→ YOUR OBJECTIVE
A verbatim copy of the listing is the expected output.

→ INFORMATION PROVIDED
-- ==== Sys2Proof/Machine/Host.lean ====
section
/-!
DEFINITION. The host interface: register accesses of BAR0 and the management port, the BAR2 windows, doorbells, ring heads
and the host interrupt registers (R827 to R860, R895 to R904), and resets by the host.
-/
namespace Sys2Proof.Machine

/-! ### SEC_BUF (R937, R938) -/

/-- Bytes of SEC_BUF, addressed modulo its 32 KiB. -/
def State.bufBytes (s : State) (off n : Nat) : List Byte := (List.range n).map (fun i => Sp.getD s.sec.buf ((off + i) % 32768) 0)

/-- SEC_BUF with bytes stored from an offset, modulo its 32 KiB. -/
def State.bufPut (s : State) (off : Nat) (l : List Byte) : State :=
  { s with sec := { s.sec with buf := l.zipIdx.foldl (fun b e => Sp.put b ((off + e.2) % 32768) e.1) s.sec.buf } }

/-! ### Finding a register -/

/-- The index of a register of an array, and the byte of it that an offset names. -/
def RegRow.find (r : RegRow) (off : Nat) : Option (Nat × Nat) :=
  if off < r.base then none else
  let d := off - r.base
  let i := if r.stride = 0 then 0 else d / r.stride
  let rem := if r.stride = 0 then d else d % r.stride
  let j := if r.stride2 = 0 then 0 else rem / r.stride2
  let b := if r.stride2 = 0 then rem else rem % r.stride2
  if i < r.count && j < r.count2 && b < r.bytes then some (i * r.count2 + j, b) else none

/-- A register found: its array, its index and the byte of it that the access starts at. -/
structure RegAt where
  row : RegRow
  index : Nat
  byte : Nat
deriving DecidableEq, Repr

/-- The register at an offset of PF0 BAR0 (R840). -/
def regAt (off : Nat) : Option RegAt :=
  regTable.findSome? (fun r => (r.find off).map (fun e => { row := r, index := e.1, byte := e.2 }))

/-- The register at an offset of PF0 BAR0, with another index: registers of the same kind outside PF0 BAR0. -/
def regAs (off index : Nat) : Option RegAt := (regAt off).map (fun r => { r with index := index })

/-- The register of a mailbox at an offset from the mailbox's MBOX_CTRL: CTRL at 0, ACK at 8, DATA from 0x40. -/
def boxReg (box o : Nat) : Option RegAt :=
  if 0x40 ≤ o then (regAt (0x1040 + (o - 0x40) % 0x40)).map (fun r => { r with index := 16 * box + (o - 0x40) / 4 })
  else regAs (0x1000 + o) box

/-- The registers of VF BAR0 (R841). -/
def State.vfReg (s : State) (v off : Nat) : Option RegAt :=
  if 0x100 ≤ off && off < 0x148 then regAt (0x300000 + 0x80 * v + (off - 0x100))
  else if 0x200 ≤ off && off < 0x300 then regAt (0x310000 + 0x100 * v + (off - 0x200))
  else if 0x400 ≤ off && off < 0x500 then regAt (0x280000 + 0x100 * v + (off - 0x400))
  else if off = 0x500 then regAt (0x240000 + 4 * v)
  else if off = 0x504 then regAt (0x240100 + 4 * v)
  else if off = 0x508 then regAt (0x240200 + 4 * v)
  else if 0x600 ≤ off && off < 0x60C then regAt (0x400000 + (off - 0x600))
  else if 0x700 ≤ off && off < 0x704 then regAt (0x900100 + 16 * v)
  else if 0x710 ≤ off && off < 0x730 then regAt (0x901000 + 32 * v + (off - 0x710))
  else if off = 0x800 then regAt (0x2D4000 + 4 * v)
  else if off = 0x804 then regAt (0x2D4100 + 4 * v)
  else if 0x1000 ≤ off && off < 0x1060 then boxReg (8 + v) (off - 0x1000)
  else if 0x8000 ≤ off && off < 0x8100 then (regAt (0x10000 + (off - 0x8000))).map (fun r => { r with index := vfVector v r.index })
  else if 0x10000 ≤ off && off < 0x10000 + 5 * 0x4000 then
    let k := (off - 0x10000) / 0x4000
    let i := (off - 0x10000) % 0x4000 / 4
    if i < s.rd .watchCount v then regAt (0x2C0000 + 0x4000 * k + 4 * (s.rd .watchBase v + i)) else none
  else none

→ FINAL ANSWER
-- ==== Sys2Proof/Machine/Host.lean ====
section
/-!
DEFINITION. The host interface: register accesses of BAR0 and the management port, the BAR2 windows, doorbells, ring heads
and the host interrupt registers (R827 to R860, R895 to R904), and resets by the host.
-/
namespace Sys2Proof.Machine

/-! ### SEC_BUF (R937, R938) -/

/-- Bytes of SEC_BUF, addressed modulo its 32 KiB. -/
def State.bufBytes (s : State) (off n : Nat) : List Byte := (List.range n).map (fun i => Sp.getD s.sec.buf ((off + i) % 32768) 0)

/-- SEC_BUF with bytes stored from an offset, modulo its 32 KiB. -/
def State.bufPut (s : State) (off : Nat) (l : List Byte) : State :=
  { s with sec := { s.sec with buf := l.zipIdx.foldl (fun b e => Sp.put b ((off + e.2) % 32768) e.1) s.sec.buf } }

/-! ### Finding a register -/

/-- The index of a register of an array, and the byte of it that an offset names. -/
def RegRow.find (r : RegRow) (off : Nat) : Option (Nat × Nat) :=
  if off < r.base then none else
  let d := off - r.base
  let i := if r.stride = 0 then 0 else d / r.stride
  let rem := if r.stride = 0 then d else d % r.stride
  let j := if r.stride2 = 0 then 0 else rem / r.stride2
  let b := if r.stride2 = 0 then rem else rem % r.stride2
  if i < r.count && j < r.count2 && b < r.bytes then some (i * r.count2 + j, b) else none

/-- A register found: its array, its index and the byte of it that the access starts at. -/
structure RegAt where
  row : RegRow
  index : Nat
  byte : Nat
deriving DecidableEq, Repr

/-- The register at an offset of PF0 BAR0 (R840). -/
def regAt (off : Nat) : Option RegAt :=
  regTable.findSome? (fun r => (r.find off).map (fun e => { row := r, index := e.1, byte := e.2 }))

/-- The register at an offset of PF0 BAR0, with another index: registers of the same kind outside PF0 BAR0. -/
def regAs (off index : Nat) : Option RegAt := (regAt off).map (fun r => { r with index := index })

/-- The register of a mailbox at an offset from the mailbox's MBOX_CTRL: CTRL at 0, ACK at 8, DATA from 0x40. -/
def boxReg (box o : Nat) : Option RegAt :=
  if 0x40 ≤ o then (regAt (0x1040 + (o - 0x40) % 0x40)).map (fun r => { r with index := 16 * box + (o - 0x40) / 4 })
  else regAs (0x1000 + o) box

/-- The registers of VF BAR0 (R841). -/
def State.vfReg (s : State) (v off : Nat) : Option RegAt :=
  if 0x100 ≤ off && off < 0x148 then regAt (0x300000 + 0x80 * v + (off - 0x100))
  else if 0x200 ≤ off && off < 0x300 then regAt (0x310000 + 0x100 * v + (off - 0x200))
  else if 0x400 ≤ off && off < 0x500 then regAt (0x280000 + 0x100 * v + (off - 0x400))
  else if off = 0x500 then regAt (0x240000 + 4 * v)
  else if off = 0x504 then regAt (0x240100 + 4 * v)
  else if off = 0x508 then regAt (0x240200 + 4 * v)
  else if 0x600 ≤ off && off < 0x60C then regAt (0x400000 + (off - 0x600))
  else if 0x700 ≤ off && off < 0x704 then regAt (0x900100 + 16 * v)
  else if 0x710 ≤ off && off < 0x730 then regAt (0x901000 + 32 * v + (off - 0x710))
  else if off = 0x800 then regAt (0x2D4000 + 4 * v)
  else if off = 0x804 then regAt (0x2D4100 + 4 * v)
  else if 0x1000 ≤ off && off < 0x1060 then boxReg (8 + v) (off - 0x1000)
  else if 0x8000 ≤ off && off < 0x8100 then (regAt (0x10000 + (off - 0x8000))).map (fun r => { r with index := vfVector v r.index })
  else if 0x10000 ≤ off && off < 0x10000 + 5 * 0x4000 then
    let k := (off - 0x10000) / 0x4000
    let i := (off - 0x10000) % 0x4000 / 4
    if i < s.rd .watchCount v then regAt (0x2C0000 + 0x4000 * k + 4 * (s.rd .watchBase v + i)) else none
  else none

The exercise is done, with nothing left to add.